__WHAT THE TASK REQUIRES__:
Reproduce exactly the lines below from the one containing "let so := o + 0x20 + 40 * st" through the one containing "forAll 4 cond ++ forAll 4 exit ++", including both, and nothing else.

[Collected data]

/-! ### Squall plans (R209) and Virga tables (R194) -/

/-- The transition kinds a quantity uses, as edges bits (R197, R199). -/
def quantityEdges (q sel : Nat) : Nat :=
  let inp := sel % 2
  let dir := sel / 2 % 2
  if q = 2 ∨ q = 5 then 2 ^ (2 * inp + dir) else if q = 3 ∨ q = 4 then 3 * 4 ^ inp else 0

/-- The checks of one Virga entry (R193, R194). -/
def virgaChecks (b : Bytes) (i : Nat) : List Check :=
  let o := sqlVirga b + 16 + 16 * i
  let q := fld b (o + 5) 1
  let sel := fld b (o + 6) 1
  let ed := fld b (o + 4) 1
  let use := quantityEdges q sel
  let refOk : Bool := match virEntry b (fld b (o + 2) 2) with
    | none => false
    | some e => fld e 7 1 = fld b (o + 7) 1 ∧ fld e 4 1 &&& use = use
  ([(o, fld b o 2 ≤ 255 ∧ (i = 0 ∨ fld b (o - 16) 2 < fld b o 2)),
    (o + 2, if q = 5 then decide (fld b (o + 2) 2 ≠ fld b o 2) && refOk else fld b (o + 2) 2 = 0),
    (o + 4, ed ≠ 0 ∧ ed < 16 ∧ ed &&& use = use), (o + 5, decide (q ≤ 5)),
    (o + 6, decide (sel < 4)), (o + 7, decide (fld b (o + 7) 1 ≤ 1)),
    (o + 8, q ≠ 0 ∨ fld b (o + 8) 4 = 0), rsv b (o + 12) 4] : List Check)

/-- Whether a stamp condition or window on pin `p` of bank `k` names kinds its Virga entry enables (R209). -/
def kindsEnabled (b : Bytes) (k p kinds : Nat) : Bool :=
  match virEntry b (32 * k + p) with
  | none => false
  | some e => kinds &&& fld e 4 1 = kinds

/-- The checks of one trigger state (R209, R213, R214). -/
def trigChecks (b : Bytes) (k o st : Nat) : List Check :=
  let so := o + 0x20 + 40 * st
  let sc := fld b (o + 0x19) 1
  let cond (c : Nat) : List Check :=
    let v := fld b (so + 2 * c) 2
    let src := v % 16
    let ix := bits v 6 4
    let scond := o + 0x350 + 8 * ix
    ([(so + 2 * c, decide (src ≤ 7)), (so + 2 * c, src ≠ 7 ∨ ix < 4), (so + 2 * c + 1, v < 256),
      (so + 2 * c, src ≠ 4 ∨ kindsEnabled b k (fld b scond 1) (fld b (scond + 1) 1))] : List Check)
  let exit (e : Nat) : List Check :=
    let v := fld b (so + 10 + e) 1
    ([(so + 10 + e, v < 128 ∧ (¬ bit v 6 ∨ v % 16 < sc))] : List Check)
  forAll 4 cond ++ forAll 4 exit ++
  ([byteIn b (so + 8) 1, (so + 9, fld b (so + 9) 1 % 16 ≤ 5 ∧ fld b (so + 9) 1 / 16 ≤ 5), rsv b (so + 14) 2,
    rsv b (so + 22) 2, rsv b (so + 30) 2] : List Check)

__RESPONSE TO THE TASK__:
  let so := o + 0x20 + 40 * st
  let sc := fld b (o + 0x19) 1
  let cond (c : Nat) : List Check :=
    let v := fld b (so + 2 * c) 2
    let src := v % 16
    let ix := bits v 6 4
    let scond := o + 0x350 + 8 * ix
    ([(so + 2 * c, decide (src ≤ 7)), (so + 2 * c, src ≠ 7 ∨ ix < 4), (so + 2 * c + 1, v < 256),
      (so + 2 * c, src ≠ 4 ∨ kindsEnabled b k (fld b scond 1) (fld b (scond + 1) 1))] : List Check)
  let exit (e : Nat) : List Check :=
    let v := fld b (so + 10 + e) 1
    ([(so + 10 + e, v < 128 ∧ (¬ bit v 6 ∨ v % 16 < sc))] : List Check)
  forAll 4 cond ++ forAll 4 exit ++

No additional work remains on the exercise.